Saved data entries
________

open Sys2Proof Sys2Proof.Machine Sys2Proof.Claims in
/-- R193 and R319: a write at home is of the bytes it names, the last of several to one address standing; no other byte
changes but those of the function's dirty log (R309). R158 and R195: before an access of a gang is performed at home, the core's stores on their way to that home, up to the
last that touches its bytes or that the gang's slices issued, are registered in order, and the core keeps no older copy of them (R189); a
REGISTRATION writes exactly its bytes, after the rows of the slices' earlier drains (R182). -/
def Obligations.OrderedAfterOwnStores : Prop :=
  (∀ (s : State) (tag : Nat) (l : List (Nat × Byte)) (key : Nat),
    (∀ e, (l.filter (fun e => e.1 == key)).getLast? = some e → (s.homeWrite tag l).byte key = e.2) ∧
    (l.filter (fun e => e.1 == key) = [] → ¬ LogCell s tag key → (s.homeWrite tag l).byte key = s.byte key) ∧
    (s.homeWrite tag l).warps = s.warps ∧ (s.homeWrite tag l).regq = s.regq) ∧
  (∀ (c : Ctx) (s : State) (key : Nat), isScratch key = false →
    let home := homeOf (s.ctxStand c.W.ctx) key
    let mine : List (Nat × Reg) := s.regq.filter (fun e => e.2.core == c.W.core && e.2.home == home && decide (e.1 < s.nextId))
    let hits : List (Nat × Reg) := mine.filter (fun e =>
      (e.2.warp == c.w && !(e.2.slices &&& c.G.slices == 0)) || e.2.bytes.any (fun b => b.1 == key))
    let first := match hits.getLast? with
      | none => []
      | some (h : Nat × Reg) => (mine.map (fun (e : Nat × Reg) => e.1)).filter (fun id => decide (id ≤ h.1))
    let t := first.foldl State.register s
    readLocs c s [.mem key true] = ([t.byte key], t.refresh c.W.core key 1)) ∧
  (∀ (s : State) (core key n k : Nat) (x : Carve), k < 2 ^ 64 → key ≤ k → k < key + n →
    sget (s.refresh core key n).carve (carveKey core k) = some x → x.owned = true) ∧
  (∀ (s : State) (id : Nat) (r : Reg), sget s.regq id = some r →
    let held : Prop := (∃ e ∈ s.regq, e.1 < id ∧ e.2.core = r.core ∧
      ((e.2.warp = r.warp ∧ e.2.slices &&& r.slices ≠ 0 ∧ e.2.home = r.home) ∨ ∃ x ∈ e.2.bytes, ∃ y ∈ r.bytes, x.1 = y.1)) ∨
      s.rowsBefore { core := r.core, w := r.warp, slices := r.slices } r.ctx r.home id = true
    (held → exec (.registration id) s = .next s.tick) ∧ (¬ held → ∃ t, exec (.registration id) s = .next t ∧
    (∀ key b, (r.bytes.filter (fun (e : Nat × Byte) => e.1 == key)).getLast? = some (key, b) → t.byte key = b) ∧
    (∀ key, r.bytes.filter (fun (e : Nat × Byte) => e.1 == key) = [] → ¬ LogCell s r.tag key → t.byte key = s.byte key) ∧
    (∀ k, sget t.regq k = if k = id then none else sget s.regq k) ∧
    (∀ key b, (r.bytes.filter (fun (e : Nat × Byte) => e.1 == key)).getLast? = some (key, b) → sget t.owners key = some (r.core, r.tag)) ∧
    t.warps = s.warps ∧ t.inflight = s.inflight)) ∧
  (∀ (s : State) (p : Party) (ctx home limit : Nat), s.rowsBefore p ctx home limit = true →
    ∃ e ∈ s.cmds, e.1 < limit ∧ e.2.drain = true ∧ e.2.warp = p.w ∧ e.2.slices &&& p.slices ≠ 0 ∧ e.2.todo ≠ [])

namespace Sys2Proof.Claims

open Sys2Proof.Machine

/-! ### Barriers (R38, R100, R166 to R168) -/

/-- The gang's slices arrive at the barrier of a level and number: `s1` is `s` with the arrival entered in the barrier
numbered `id`, made now where it was never used, in its phase `phase`. -/
def Joins (c : Ctx) (s s1 : State) (level num : Nat) (part : List (Nat × Bool × Word)) (id phase : Nat) : Prop :=
  ∃ inst b0, s.barrierKey c.W level num = some inst ∧
    ((s.findBarrier level inst num = some (id, b0) ∧ s1.nextId = s.nextId) ∨
      (s.findBarrier level inst num = none ∧ id = s.nextId ∧ s1.nextId = s.nextId + 1 ∧
        b0 = Barrier.unused level inst num)) ∧
    phase = b0.phase ∧
    (∀ k, sget s1.barriers k = if k = id then
        some { b0 with
          arrived := sput b0.arrived c.w (zget 0 b0.arrived c.w ||| c.G.slices), parts := b0.parts ++ part }
      else sget s.barriers k) ∧
    sget s1.warps c.w = some { c.W with arrived := sput c.W.arrived id phase } ∧
    (∀ v, v ≠ c.w → sget s1.warps v = sget s.warps v) ∧
    { s1 with barriers := s.barriers, nextId := s.nextId, warps := s.warps } = s

/-- The gang may arrive: its stores are registered, its drains done, no store of its core waits for a drain row (R182), and none of
its slices stands in the barrier's current phase (R166, R167). -/
def MayJoin (c : Ctx) (s : State) (level num : Nat) : Prop :=
  s.storesOut c.w c.G.slices = false ∧ s.drainsOut c.w c.G.slices = false ∧ s.writable c.W.core = true ∧
    ∀ inst id b, s.barrierKey c.W level num = some inst → s.findBarrier level inst num = some (id, b) →
      zget 0 b.arrived c.w &&& c.G.slices = 0

/-- The gang has arrived in the phase given of a barrier and waits at its instruction. -/
def Waits (c : Ctx) (t : State) (id phase : Nat) : Prop :=
  ∃ W, sget t.warps c.w = some W ∧ W.slices = c.W.slices ∧ W.v = c.W.v ∧ W.p = c.W.p ∧ W.flags = c.W.flags ∧
    ∀ g, W.gangAt c.j = some g → g.pend = .barrier id phase ∧ g.wait = some t.progress ∧ g.s = c.G.s ∧ g.q = c.G.q

/-- The phase of a barrier is over. -/
def Over (s : State) (id phase : Nat) : Prop := ∃ b, sget s.barriers id = some b ∧ phase < b.phase

end Sys2Proof.Claims

open Sys2Proof Sys2Proof.Machine Sys2Proof.Claims in
/-- R166, R167, R168 and R100: a release comes first, which writes back what the core has on its way; MEET.ARR arrives and goes on; MEET and MEET.RED arrive and wait, and complete, acquiring,
once their phase is over, MEET.RED with the combined value; MEET.WAIT completes once the phase the warp last arrived in is
over, and where it has arrived in none (assumption 16); an absent barrier is an illegal instruction. -/
def Obligations.BarrierInstructions : Prop :=
  ∀ (l : BitVec 3) (b : BitVec 4) (o : BitVec 3) (sr : BitVec 1) (r : BitVec 7) (s : State) (c : Ctx),
    let red : Ctx → State → Sig := fun c s =>
      { meetSig l b c s with
        srcs := [(.s r.toNat 1, some 0)], dsts := [.s r.toNat 1]
        legal := (s.barrierKey c.W l.toNat b.toNat).isSome && decide (o.toNat ≤ 4) && (sr == 0 || decide (o.toNat < 2)) }
    let back := s.loadsOut c.w c.G.slices = false
    let clean := s.writeBack c.W.core
    (s.passes (meetSig l b) = some c → MayJoin c s l.toNat b.toNat →
      (∃ t s1 W1 id phase, exec (.meetArr l b) s = .next t ∧ Joins c clean s1 l.toNat b.toNat [] id phase ∧
        sget s1.warps c.w = some W1 ∧ Completes { c with W := W1 } s1 t Written.none) ∧
      ((∀ i p, c.G.pend ≠ .barrier i p) → ∃ t s1 id phase, exec (.meet l b) s = .next t ∧
        Joins c clean s1 l.toNat b.toNat [] id phase ∧ Waits c t id phase ∧ t.barriers = s1.barriers ∧ t.mem = clean.mem)) ∧
    (s.passes red = some c → MayJoin c s l.toNat b.toNat → (∀ i p, c.G.pend ≠ .barrier i p) →
      ∃ t s1 id phase, exec (.meetRed l b o sr r) s = .next t ∧
        Joins c clean s1 l.toNat b.toNat [(o.toNat, sr == 1, c.sread s r.toNat)] id phase ∧ Waits c t id phase ∧
        t.barriers = s1.barriers ∧ t.mem = clean.mem) ∧
    (∀ id phase, c.G.pend = .barrier id phase → Over s id phase → back →
      (s.passes (meetSig l b) = some c → ∃ t, exec (.meet l b) s = .next t ∧ Completes c (s.acquire c.W.core) t Written.none) ∧
      (s.passes red = some c → ∀ B, sget s.barriers id = some B → ∃ t, exec (.meetRed l b o sr r) s = .next t ∧
        Completes c (s.acquire c.W.core) t (Written.scal r.toNat 1 (B.result.setWidth 64)))) ∧
    (s.passes (meetSig l b) = some c → back → (∀ id phase, c.G.pend = .barrier id phase → Over s id phase) →
      ∀ inst, s.barrierKey c.W l.toNat b.toNat = some inst →
      ((∀ i p, c.G.pend ≠ .barrier i p) →
        ∀ id B, s.findBarrier l.toNat inst b.toNat = some (id, B) → ∀ phase, sget c.W.arrived id = some phase → Over s id phase) →
      ∃ t, exec (.meetWait l b) s = .next t ∧ Completes c (s.acquire c.W.core) t Written.none) ∧
    (∀ c0, s.issuing = some c0 → stallEnd c0 s.time = none → (s.barrierKey c0.W l.toNat b.toNat) = none →
      exec (.meet l b) s = .next (s.trapped c0 (Trap.of 1 0)) ∧
      exec (.meetArr l b) s = .next (s.trapped c0 (Trap.of 1 0)) ∧
      exec (.meetWait l b) s = .next (s.trapped c0 (Trap.of 1 0)) ∧
      exec (.meetRed l b o sr r) s = .next (s.trapped c0 (Trap.of 1 0))) ∧
    (s.passes (fun _ _ => Sig.plain) = some c → (∃ e ∈ s.inflight, e.2.warp = c.w ∧ e.2.mayFlag = true) →
      exec .tfence s = .next (s.waitAt c)) ∧
    (s.passes (fun _ _ => Sig.plain) = some c → (∀ e ∈ s.inflight, e.2.warp = c.w → e.2.mayFlag = false) →
      let f := field c.W.flags.toNat 0 9 &&& field c.W.flags.toNat 16 9
      (f = 0 → ∃ t, exec .tfence s = .next t ∧ Completes c s t Written.none) ∧
      (f ≠ 0 → exec .tfence s = .next (s.trapped c (Trap.of 0x20 f))))

namespace Sys2Proof.Claims

open Sys2Proof.Machine

/-- The reduction of the contributions of a phase, where all are of one op and sign (R168). -/
def reduced (op : Nat) (signed : Bool) (l : List Word) : Word :=
  let v (x : Word) : Int := if signed then x.toInt else (x.toNat : Int)
  match op with
  | 0 => l.foldl (fun a x => if v a < v x then x else a) (if signed then BitVec.intMin 32 else 0)
  | 1 => l.foldl (fun a x => if v x < v a then x else a) (if signed then BitVec.intMax 32 else BitVec.allOnes 32)
  | 2 => BitVec.ofNat 32 ((l.map (·.toNat)).sum)
  | 3 => l.foldl (· &&& ·) (BitVec.allOnes 32)
  | _ => l.foldl (· ||| ·) 0

/-- Slice `j` of a warp that has not ended is unexited. -/
def liveSlice (s : State) (w j : Nat) : Prop :=
  j < 8 ∧ ∃ W, sget s.warps w = some W ∧ W.ended = false ∧ (W.slice j).exited = false

/-- A barrier's phase has turned, with those it is one with in a device group, before the packets of other devices that waited for it are
taken: each number has risen, no arrival is left, the result is the reduction of like contributions, and of the warps only the readiness of
parked ones has changed. -/
def PhaseTurned (s u : State) (id : Nat) (b : Barrier) : Prop :=
  let all := (id, b) :: s.others b
  (∀ e ∈ all, ∃ B, sget u.barriers e.1 = some B ∧ B.phase = e.2.phase + 1 ∧ B.arrived = [] ∧ B.packets = [] ∧ B.parts = [] ∧
    (∀ op sg, s.partsOf b ≠ [] → (∀ x ∈ s.partsOf b, x.1 = op ∧ x.2.1 = sg) → B.result = reduced op sg ((s.partsOf b).map (·.2.2)))) ∧
  (∀ k, (∀ e ∈ all, e.1 ≠ k) → sget u.barriers k = sget s.barriers k) ∧
  (∀ w W, sget s.warps w = some W → ∃ V, sget u.warps w = some V ∧ { V with residency := W.residency, urgent := W.urgent } = W) ∧
  { u with barriers := s.barriers, warps := s.warps, fresh := s.fresh, nextId := s.nextId } = s

/-- No link on the path of a member of a barrier's phase went down in it (R324). -/
def Whole (s : State) (b : Barrier) : Prop := b.broken = false ∧ ∀ e ∈ s.others b, e.2.broken = false

end Sys2Proof.Claims

open Sys2Proof Sys2Proof.Machine Sys2Proof.Claims in
/-- R38, R166, R168 and R204: a phase ends when every member has arrived, over several cores when the packets have; its end
gives the combined value and begins the next phase with no arrivals; a packet stands once for a warp that has arrived. R324: in a
device group a member reports to the root, and the root releases the others; a packet that comes before it can be taken is kept, and a
phase in which a link went down ends no more. The forms of the packets are assumption 30; that one report stands for a member, that early packets are
kept, and which link is taken, assumption 52. -/
def Obligations.BarrierPhases : Prop :=
  ∀ (s : State) (id : Nat) (b : Barrier), sget s.barriers id = some b → srising s.barriers = true →
    (¬ Whole s b → exec (.barrierRelease id) s = .next s.tick) ∧
    (Whole s b → b.arrived ≠ [] ∨ b.packets ≠ [] → s.phaseFull b = true → s.report b = none →
      (∀ x, s.groupBarrier b = some x → s.rootDevice x.2.2.1 ≠ s.ownDevice) →
      ∃ u, PhaseTurned s u id b ∧ exec (.barrierRelease id) s = .next u.takeEarly.tick ∧ (s.early = [] → u.takeEarly = u)) ∧
    ((b.arrived = [] ∧ b.packets = []) ∨ s.phaseFull b = false → s.report b = none →
      exec (.barrierRelease id) s = .next s.tick) ∧
    (∀ k p, Whole s b → s.report b = some (k, p) → ∃ t, exec (.barrierRelease id) s = .next t ∧
      sget t.barriers id = some { b with packets := b.packets ++ [remoteMember s.ownDevice] } ∧ t.warps = s.warps ∧
      if (s.link k).phase = 2 ∧ (s.link k).room = true ∧ (s.link k).waiting = [] then
        .flit k (flitOf (s.link k).sendSeq.toNat ((s.link k).recvSeq - 1).toNat (Config.flitHead (s.fresh + 1)) [p]) ∈ t.outbox
      else (t.link k).waiting = (s.link k).waiting ++ [p.bytes]) ∧
    (∀ g ph ctx gone, Whole s b → s.groupBarrier b = some (g, ph, ctx, gone) → s.rootDevice ctx = s.ownDevice → s.early = [] →
      b.arrived ≠ [] ∨ b.packets ≠ [] → s.phaseFull b = true →
      (∀ d ∈ s.groupDevices ctx, d ≠ s.ownDevice → gone.contains (d + 16 * ph) = false → s.groupLink ctx d ≠ none) →
      ∃ t B, exec (.barrierRelease id) s = .next t ∧ sget t.barriers id = some B ∧ B.phase = b.phase + 1 ∧ B.arrived = [] ∧
        (∀ d ∈ s.groupDevices ctx, d ≠ s.ownDevice → gone.contains (d + 16 * ph) = false → ∃ k m, s.groupLink ctx d = some k ∧
          ((∃ f, .flit k f ∈ t.outbox ∧ Packet.read m ∈ flitPackets f) ∨ m ∈ (t.link k).waiting) ∧ (Packet.read m).kind = 5 ∧
          (Packet.read m).tag = b.num % 2 ^ 32 ∧ (Packet.read m).type = if s.partsOf b = [] then 3 else 4)) ∧
    (∀ blk B, b.level = 4 → b.inst = [blk] → sget s.blocks blk = some B → B.cores.length = 1 →
      (s.phaseFull b = true ↔ ∀ w ∈ B.members,
        (∀ j, liveSlice s w j → (zget 0 b.arrived w).getLsbD j = true) ∧
        (∀ e ∈ s.regq, e.2.warp = w → ∀ j, e.2.slices.getLsbD j = true → liveSlice s w j) ∧
        (∀ e ∈ s.cmds, e.2.warp = w → e.2.drain = true → ∀ j, e.2.slices.getLsbD j = true → liveSlice s w j) ∧
        ((∃ j, liveSlice s w j) ∨ ∀ e ∈ s.steps, e.2.warp ≠ w))) ∧
    (∀ w, s.isWide b = true → (sget b.arrived w).isSome = true → s.warpArrived b w = true → b.packets.contains w = false →
      ∃ t, exec (.barrierPacket id w) s = .next t ∧ sget t.barriers id = some { b with packets := b.packets ++ [w] } ∧
        (∀ k, k ≠ id → sget t.barriers k = sget s.barriers k) ∧
        { t with barriers := s.barriers, progress := s.progress } = s) ∧
    (∀ w, b.packets.contains w = true → exec (.barrierPacket id w) s = .next s.tick) ∧
    (∀ (dev : Nat) (p : Packet), Packet.read p.bytes = p → s.early = [] → s.roots = [] →
      let t := s.remoteArrive dev p
      (s.groupGroves p.group = [] → t = { s with early := [(dev, p.bytes)] }) ∧
      (∀ g G, s.groupGroves p.group = [(g, G)] → sget s.groves g = some G → p.other < 2 → p.other = G.phase →
        G.gone.contains (dev + 16 * p.other) = false →
        (p.type = 5 → (sget t.groves g).map (·.gone) = some (G.gone ++ [dev + 16 * p.other]) ∧ t.early = []) ∧
        (p.type ≠ 5 → (∀ i x, s.findBarrier 7 [g, p.other] p.tag = some (i, x) → x.packets.contains (remoteMember dev) = false) →
          t.early = [] ∧ ∃ i x, ((s.findBarrier 7 [g, p.other] p.tag = some (i, x)) ∨
              (s.findBarrier 7 [g, p.other] p.tag = none ∧ i = s.nextId ∧ x.packets = [] ∧ x.arrived = [])) ∧
            ∃ y, sget t.barriers i = some y ∧ y.packets = x.packets ++ [remoteMember dev] ∧ y.arrived = x.arrived)))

________

> **Goal of the exercise**: Go through the records line by line, and copy each line that holds the string "groupLink".

> **Solution to this problem**:
      (∀ d ∈ s.groupDevices ctx, d ≠ s.ownDevice → gone.contains (d + 16 * ph) = false → s.groupLink ctx d ≠ none) →
        (∀ d ∈ s.groupDevices ctx, d ≠ s.ownDevice → gone.contains (d + 16 * ph) = false → ∃ k m, s.groupLink ctx d = some k ∧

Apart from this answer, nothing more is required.